* **EXERCISE AIM**:
Below are some records. Return exactly the lines from the one with "(f : HandoffFields)" to the one with "(data : List Byte)", and nothing else.

* **EXTRACTED RECORDS**:
■ ■ ■ ■

/-- The Tag Read Port. `assembly` holds the characters since the report mark (R52). -/
structure TagReadPort where
  rateState    : RateState
  divider      : Nat
  rateOverflow : Bool
  measurement  : Measurement
  receiver     : Receiver
  framingRun   : Nat
  assembly     : Option (List Byte)
  windows      : List ScanWindow
  counters     : TrpCounters
deriving DecidableEq, Repr

/-! ## Manifest Store (chapter 4) -/

/-- R62: the placement of a tag entry. -/
inductive Placement where
  | placed | unplaced
deriving DecidableEq, Repr

/-- R62: the delivered mark of a tag entry. -/
inductive DeliveredMark where
  | none
  | self (outlet : OutletNo) (deck : Nat)
  | peer (node : Nat)
deriving DecidableEq, Repr

/-- R62: a tag entry. -/
structure TagEntry where
  tag       : Nat
  cabin     : Nat
  pieces    : Nat
  oversize  : Bool
  placement : Placement
  mark      : DeliveredMark
  strayed   : Bool
deriving DecidableEq, Repr

/-- R63: a cabin record; its state is `CabinRecord.complete` of Flags. -/
structure CabinRecord where
  cabin     : Nat
  expected  : Nat
  delivered : Nat
deriving DecidableEq, Repr

/-- R64: the state of a range. -/
inductive RangeState where
  | clear | contested
deriving DecidableEq, Repr

/-- R64: a range of the deck map. -/
structure MapRange where
  first : Nat
  last  : Nat
  deck  : Nat
  state : RangeState
deriving DecidableEq, Repr

/-- The fields of a MANIFEST (11.2). -/
structure ManifestFields where
  tag      : Nat
  cabin    : Nat
  pieces   : Nat
  oversize : Bool
deriving DecidableEq, Repr

/-- The fields of a DECK-MAP (11.2). -/
structure DeckMapFields where
  first    : Nat
  last     : Nat
  deck     : Nat
  withdraw : Bool
deriving DecidableEq, Repr

/-- R83: a telegram of the hold queue, unjudged. -/
inductive HeldTelegram where
  | manifest (m : ManifestFields)
  | withdraw (tag : Nat)
  | deckMap (m : DeckMapFields)
deriving DecidableEq, Repr

/-- R90: the counters of the MS. -/
structure MsCounters where
  inserted            : Counter
  amendments          : Counter
  manifestsRefused    : Counter
  outsideSlice        : Counter
  tableFull           : Counter
  unplacedFull        : Counter
  cabinFull           : Counter
  piecesFull          : Counter
  withdrawals         : Counter
  misplacedReports    : Counter
  doubleDeliveries    : Counter
  deliveredUnrecorded : Counter
  deliveredRefused    : Counter
  mapRefused          : Counter
  mapFull             : Counter
  mapNotFound         : Counter
  sweepsCompleted     : Counter
  sweepRemovals       : Counter
  purgesCompleted     : Counter
  holdOverruns        : Counter
  heldDiscarded       : Counter
deriving DecidableEq, Repr

/-- The Manifest Store. The table is kept in rising order of tag and the cabin records in rising order of
cabin, so that equal stores are equal data; `sweep` is the tag last examined in a running sweep (R80). The
table, the cabin records, the map, the two indicators and the low mark lie on the retention supply (4.8). -/
structure ManifestStore where
  table         : List TagEntry
  cabins        : List CabinRecord
  map           : List MapRange
  purgePending  : Bool
  retentionLost : Bool
  lowMark       : Bool
  sweep         : Option Nat
  purgeRunning  : Bool
  hold          : List HeldTelegram
  counters      : MsCounters
deriving DecidableEq, Repr

/-! ## Divert Controller (chapter 5) -/

/-- R91: what the DC records of a commitment by kind: the tag used, its cabin and the deck for kind DECK. -/
inductive CommitmentKind where
  | deck (tag cabin deck : Nat)
  | stray
deriving DecidableEq, Repr

/-- R91: a commitment. -/
structure Commitment where
  record   : Count
  outlet   : OutletNo
  kind     : CommitmentKind
  lead     : Nat
  fire     : Count
  deadline : Count
  phase    : Phase
deriving DecidableEq, Repr

/-- R93: a registered arm point. -/
structure ArmPoint where
  record : Count
  outlet : OutletNo
  count  : Count
deriving DecidableEq, Repr

/-- R117: the counters of the DC. -/
structure DcCounters where
  evaluations     : Counter
  noLengthAtArm   : Counter
  deferrals       : Counter
  commitments     : Counter
  leadClamped     : Counter
  fires           : Counter
  pusherBusy      : Counter
  dropped         : Counter
  deliveries      : Counter
  strayDeliveries : Counter
  misses          : Counter
  unsolicited     : Counter
deriving DecidableEq, Repr

/-- The Divert Controller. A stroke timer is RUNNING when it holds the stroke time it was started for, in
milliseconds, and IDLE when it holds none (R92). -/
structure DivertController where
  commitments : List Commitment
  armPoints   : List ArmPoint
  strokes     : PerOutlet (Option Nat)
  counters    : DcCounters
deriving DecidableEq, Repr

/-! ## Outlet Monitor (chapter 6) -/

/-- R131: the state of an outlet. -/
inductive OutletState where
  | jammed | fault | closed | full | opened
deriving DecidableEq, Repr

/-- R119: an outlet record; the role is the configuration's. -/
structure OutletRecord where
  reading       : Nat
  firstPending  : Bool
  fullLatch     : Bool
  gaugeFault    : Bool
  actuatorFault : Bool
  misses        : Nat
  jam           : Bool
  state         : OutletState
  summary       : Summary
deriving DecidableEq, Repr

/-- R136: an entry of the peer outlet view; `lastHeard` is in milliseconds. -/
structure ViewEntry where
  peer      : Nat
  deck      : Nat
  summary   : Summary
  reading   : Nat
  lastHeard : Nat
deriving DecidableEq, Repr

/-- R145: the counters of the OM. -/
structure OmCounters where
  faultedReadings   : Counter
  jams              : Counter
  restores          : Counter
  restoresRefused   : Counter
  deckCloses        : Counter
  deckOpens         : Counter
  deckRefused       : Counter
  statesQueued      : Counter
  statesRefused     : Counter
  statesUnserved    : Counter
  viewReplacements  : Counter
  viewExpiries      : Counter
  viewWiped         : Counter
deriving DecidableEq, Repr

/-- The Outlet Monitor. `pass` is the outlet the converter is on, none between passes (R120); the two timers
hold the period they were last started for, in milliseconds, and none while stopped (R122, R134). The
closed-deck set is kept in rising order. -/
structure OutletMonitor where
  outlets      : PerOutlet OutletRecord
  pass         : Option OutletNo
  paceTimer    : Option Nat
  closed       : List Nat
  refreshTimer : Option Nat
  view         : List ViewEntry
  counters     : OmCounters
deriving DecidableEq, Repr

/-! ## Stray Unit (chapter 7) -/

/-- R151: a claim held by a stray-log entry, and the content of a CLAIM. -/
structure ClaimFields where
  node  : Nat
  tag   : Nat
  cabin : Nat
  deck  : Nat
deriving DecidableEq, Repr

/-- R151, R160: the window of an entry. -/
inductive ClaimWindow where
  | none | running | ended
deriving DecidableEq, Repr

/-- R159: the claim state of an entry. -/
inductive ClaimState where
  | notAsked | opened | claimed | disputed | unclaimed
deriving DecidableEq, Repr

/-- R151: the kind of an entry with the fields its kind has (reason, or report kind and details). -/
inductive LogKind where
  | inChute (reason : Option StrayReason)
  | lost (lastSection reporter : Nat)
  | misplaced (reporter oldDeck : Nat) (newCabin : Option Nat) (cause : MisplacedCause)
deriving DecidableEq, Repr

/-- R151: an entry of the stray log. -/
structure LogEntry where
  sequence : Count
  kind     : LogKind
  tags     : List Nat
  lap      : Option Nat
  length   : Option Nat
  claims   : List ClaimFields
  window   : ClaimWindow
  state    : ClaimState
deriving DecidableEq, Repr

/-- R160, R165: the registered end of a running claim window, on the main supply: the entry's sequence number
and the claim window it was started for, in milliseconds. -/
structure WindowTimer where
  sequence : Count
  periodMs : Nat
deriving DecidableEq, Repr

/-- R166: the counters of the SU. -/
structure SuCounters where
  strayEntries     : Counter
  reportsLogged    : Counter
  reportsRefused   : Counter
  logOverwrites    : Counter
  callsQueued      : Counter
  ownClaims        : Counter
  claimsTaken      : Counter
  claimsRefused    : Counter
  claimsUnknown    : Counter
  claimsUnasked    : Counter
  claimsMismatched : Counter
  claimsRepeated   : Counter
  claimsLate       : Counter
  claimsSurplus    : Counter
  disputes         : Counter
  endedUnclaimed   : Counter
  claimsWithoutLog : Counter
  reportsNotLogged : Counter
  callsTaken       : Counter
  callsRefused     : Counter
  claimsQueued     : Counter
deriving DecidableEq, Repr

/-- The Stray Unit. The ring and the next sequence number lie on the retention supply (R151). -/
structure StrayUnit where
  ring         : List LogEntry
  nextSequence : Count
  timers       : List WindowTimer
  counters     : SuCounters
deriving DecidableEq, Repr

/-! ## Hall Line Controller (chapter 8) -/

/-- R34: the content of a HANDOFF this node sends. -/
structure HandoffFields where
  bag       : Count
  tags      : List Nat
  length    : Nat
  readState : ReadState
  lap       : Nat
  deferred  : Bool
  missed    : Bool
  reason    : Option StrayReason
deriving DecidableEq, Repr

/-- R37: the content of a LOST. -/
structure LossReport where
  lastSection : Nat
  lap         : Nat
  reporter    : Nat
  tags        : List Nat
deriving DecidableEq, Repr

/-- R71: the content of a MISPLACED. -/
structure MisplacedReport where
  tag      : Nat
  oldDeck  : Nat
  cause    : MisplacedCause
  newCabin : Option Nat
deriving DecidableEq, Repr

/-- R112: the content of a DELIVERED. -/
structure DeliveredFields where
  tag    : Nat
  cabin  : Nat
  deck   : Nat
  node   : Nat
  outlet : Nat
deriving DecidableEq, Repr

/-- R191: the content of a HELLO. -/
structure HelloFields where
  address       : Nat
  state         : NodeState
  retentionLost : Bool
  digest        : BitVec 16
  decks         : List Nat
deriving DecidableEq, Repr

/-- R198: the condition of a REPLY. -/
inductive ReplyCondition where
  | done | notFound | busy | refused
deriving DecidableEq, Repr

/-- R168: the telegrams the node sends, by class, with their fields. A REPLY holds its data as the bytes of
R204; a DONE reply to COUNTERS is `counters`, which carries no kind and condition (R198). -/
inductive Body where
  | handoff (f : HandoffFields)
  | lost (f : LossReport)
  | misplaced (f : MisplacedReport)
  | strayCall (sequence : Count) (tags : List Nat)
  | claim (sequence : Count) (f : ClaimFields)
  | delivered (f : DeliveredFields)
  | outletState (deck : Nat) (summary : Summary) (reading : Nat)
  | reply (kind : Byte) (condition : ReplyCondition) (data : List Byte)
  | counters (values : List Counter)
  | hello (f : HelloFields)
deriving DecidableEq, Repr

/-- A telegram of the send queue: the sender is this node (R168). -/
structure Telegram where
  destination : Nat
  body        : Body
deriving DecidableEq, Repr

/-- R174: an entry of the send queue; `onLine` marks the entry of the attempt in progress. -/
structure SendEntry where
  telegram : Telegram
  attempts : Nat
  onLine   : Bool
deriving DecidableEq, Repr

/-- R179: the line state. -/
inductive LineState where
  | active | caution | mute | detached
deriving DecidableEq, Repr

/-- What this node last drove on the hall line: nothing, the confirm bit of a telegram it received (R172), an
error mark (R171), or its own telegram while its attempt is in progress, as the levels of its bits (R167). A level is true
where it is dominant. -/
inductive LineDrive where
  | quiet
  | confirm
  | errorMark
  | telegram (levels : List Bool)
deriving DecidableEq, Repr

/-- R167, R169 to R171: what the node has read on the hall line, bit by bit. BETWEEN telegrams it holds whether an idle gap
has passed since the line was last dominant, and the recessive bits read since that gap or that dominant bit. RECEIVING a
telegram it holds the bytes read and the bits read after them. ATTEMPTING one of its own it holds the bits read and the
levels it has still to send. -/
inductive LineWatch where
  | between (idle : Bool) (run : Nat)
  | receiving (bytes : List Byte) (bits : List Bool)
  | attempting (read left : List Bool)
deriving DecidableEq, Repr

/-- R186: the counters of the HLC. -/
structure HlcCounters where
  sent             : Counter
  transmitErrors   : Counter
  arbitrationLost  : Counter
  givenUp          : Counter
  superseded       : Counter
  displaced        : Counter
  clearedAtReset   : Counter
  receiveErrors    : Counter
  taken            : Counter
  filteredOut      : Counter
  malformed        : Counter
  unknownClass     : Counter
  detachments      : Counter
  rejoins          : Counter
deriving DecidableEq, Repr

■ ■ ■ ■

* **RESPONSE TO THIS EXERCISE**:
  | handoff (f : HandoffFields)
  | lost (f : LossReport)
  | misplaced (f : MisplacedReport)
  | strayCall (sequence : Count) (tags : List Nat)
  | claim (sequence : Count) (f : ClaimFields)
  | delivered (f : DeliveredFields)
  | outletState (deck : Nat) (summary : Summary) (reading : Nat)
  | reply (kind : Byte) (condition : ReplyCondition) (data : List Byte)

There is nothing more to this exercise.